@[simp] theorem State.appendBit_ctrl (b : DecodedBit) (s : State) : (s.appendBit b).ctrl = s.ctrl := rfl
@[simp] theorem State.appendBit_samplerate (b : DecodedBit) (s : State) : (s.appendBit b).samplerate = s.samplerate := rfl
@[simp] theorem State.appendBit_run (b : DecodedBit) (s : State) : (s.appendBit b).run = s.run := rfl
@[simp] theorem State.appendBit_fault (b : DecodedBit) (s : State) : (s.appendBit b).fault = s.fault := rfl
@[simp] theorem State.appendBit_period (b : DecodedBit) (s : State) : (s.appendBit b).period = s.period := rfl
@[simp] theorem State.appendBit_timeout (b : DecodedBit) (s : State) : (s.appendBit b).timeout = s.timeout := rfl
@[simp] theorem State.appendBit_prevValid (b : DecodedBit) (s : State) : (s.appendBit b).prevValid = s.prevValid := rfl
@[simp] theorem State.appendBit_prev (b : DecodedBit) (s : State) : (s.appendBit b).prev = s.prev := rfl
@[simp] theorem State.appendBit_idle (b : DecodedBit) (s : State) : (s.appendBit b).idle = s.idle := rfl
@[simp] theorem State.appendBit_idx (b : DecodedBit) (s : State) : (s.appendBit b).idx = s.idx := rfl
@[simp] theorem State.appendBit_bx (b : DecodedBit) (s : State) : (s.appendBit b).bx = s.bx := rfl
@[simp] theorem State.appendBit_pcStart (b : DecodedBit) (s : State) : (s.appendBit b).pcStart = s.pcStart := rfl
@[simp] theorem State.appendBit_pcEnd (b : DecodedBit) (s : State) : (s.appendBit b).pcEnd = s.pcEnd := rfl
@[simp] theorem State.appendBit_shift (b : DecodedBit) (s : State) : (s.appendBit b).shift = s.shift.extractLsb' 0 15 ++ BitVec.ofBool b.value := rfl
@[simp] theorem State.appendBit_bcnt (b : DecodedBit) (s : State) : (s.appendBit b).bcnt = if s.bcnt = 31#5 then 31#5 else s.bcnt + 1#5 := rfl
@[simp] theorem State.appendBit_firstStart (b : DecodedBit) (s : State) : (s.appendBit b).firstStart = if s.bcnt = 0#5 then b.start else s.firstStart := rfl
@[simp] theorem State.appendBit_nibStart (b : DecodedBit) (s : State) : (s.appendBit b).nibStart = if s.bcnt = 12#5 then b.start else s.nibStart := rfl
@[simp] theorem State.appendBit_lastNext (b : DecodedBit) (s : State) : (s.appendBit b).lastNext = b.next := rfl
@[simp] theorem State.appendBit_events (b : DecodedBit) (s : State) : (s.appendBit b).events = s.events := rfl
@[simp] theorem State.appendBit_rdata (b : DecodedBit) (s : State) : (s.appendBit b).rdata = s.rdata := rfl
@[simp] theorem State.appendBit_result (b : DecodedBit) (s : State) : (s.appendBit b).result = s.result := rfl
@[simp] theorem State.appendBit_input (b : DecodedBit) (s : State) : (s.appendBit b).input = s.input := rfl

@[simp] theorem State.clearBuffer_ctrl (s : State) : s.clearBuffer.ctrl = s.ctrl := rfl
@[simp] theorem State.clearBuffer_samplerate (s : State) : s.clearBuffer.samplerate = s.samplerate := rfl
@[simp] theorem State.clearBuffer_run (s : State) : s.clearBuffer.run = s.run := rfl
@[simp] theorem State.clearBuffer_fault (s : State) : s.clearBuffer.fault = s.fault := rfl
@[simp] theorem State.clearBuffer_period (s : State) : s.clearBuffer.period = s.period := rfl
@[simp] theorem State.clearBuffer_timeout (s : State) : s.clearBuffer.timeout = s.timeout := rfl
@[simp] theorem State.clearBuffer_prevValid (s : State) : s.clearBuffer.prevValid = s.prevValid := rfl
@[simp] theorem State.clearBuffer_prev (s : State) : s.clearBuffer.prev = s.prev := rfl
@[simp] theorem State.clearBuffer_idle (s : State) : s.clearBuffer.idle = s.idle := rfl
@[simp] theorem State.clearBuffer_idx (s : State) : s.clearBuffer.idx = s.idx := rfl
@[simp] theorem State.clearBuffer_bx (s : State) : s.clearBuffer.bx = s.bx := rfl
@[simp] theorem State.clearBuffer_pcStart (s : State) : s.clearBuffer.pcStart = s.pcStart := rfl
@[simp] theorem State.clearBuffer_pcEnd (s : State) : s.clearBuffer.pcEnd = s.pcEnd := rfl
@[simp] theorem State.clearBuffer_shift (s : State) : s.clearBuffer.shift = 0#16 := rfl
@[simp] theorem State.clearBuffer_bcnt (s : State) : s.clearBuffer.bcnt = 0#5 := rfl
@[simp] theorem State.clearBuffer_firstStart (s : State) : s.clearBuffer.firstStart = 0#64 := rfl
@[simp] theorem State.clearBuffer_nibStart (s : State) : s.clearBuffer.nibStart = 0#64 := rfl
@[simp] theorem State.clearBuffer_lastNext (s : State) : s.clearBuffer.lastNext = 0#64 := rfl
@[simp] theorem State.clearBuffer_events (s : State) : s.clearBuffer.events = s.events := rfl
@[simp] theorem State.clearBuffer_rdata (s : State) : s.clearBuffer.rdata = s.rdata := rfl
@[simp] theorem State.clearBuffer_result (s : State) : s.clearBuffer.result = s.result := rfl
@[simp] theorem State.clearBuffer_input (s : State) : s.clearBuffer.input = s.input := rfl

end Sys2Proof.Machine
end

WORK TO COMPLETE » Look above for the line with "b).fault = s.fault := rfl" and the line with "s.firstStart := rfl", and reproduce exactly those two lines plus every line between, nothing more.

ANSWER SECTION »
@[simp] theorem State.appendBit_fault (b : DecodedBit) (s : State) : (s.appendBit b).fault = s.fault := rfl
@[simp] theorem State.appendBit_period (b : DecodedBit) (s : State) : (s.appendBit b).period = s.period := rfl
@[simp] theorem State.appendBit_timeout (b : DecodedBit) (s : State) : (s.appendBit b).timeout = s.timeout := rfl
@[simp] theorem State.appendBit_prevValid (b : DecodedBit) (s : State) : (s.appendBit b).prevValid = s.prevValid := rfl
@[simp] theorem State.appendBit_prev (b : DecodedBit) (s : State) : (s.appendBit b).prev = s.prev := rfl
@[simp] theorem State.appendBit_idle (b : DecodedBit) (s : State) : (s.appendBit b).idle = s.idle := rfl
@[simp] theorem State.appendBit_idx (b : DecodedBit) (s : State) : (s.appendBit b).idx = s.idx := rfl
@[simp] theorem State.appendBit_bx (b : DecodedBit) (s : State) : (s.appendBit b).bx = s.bx := rfl
@[simp] theorem State.appendBit_pcStart (b : DecodedBit) (s : State) : (s.appendBit b).pcStart = s.pcStart := rfl
@[simp] theorem State.appendBit_pcEnd (b : DecodedBit) (s : State) : (s.appendBit b).pcEnd = s.pcEnd := rfl
@[simp] theorem State.appendBit_shift (b : DecodedBit) (s : State) : (s.appendBit b).shift = s.shift.extractLsb' 0 15 ++ BitVec.ofBool b.value := rfl
@[simp] theorem State.appendBit_bcnt (b : DecodedBit) (s : State) : (s.appendBit b).bcnt = if s.bcnt = 31#5 then 31#5 else s.bcnt + 1#5 := rfl
@[simp] theorem State.appendBit_firstStart (b : DecodedBit) (s : State) : (s.appendBit b).firstStart = if s.bcnt = 0#5 then b.start else s.firstStart := rfl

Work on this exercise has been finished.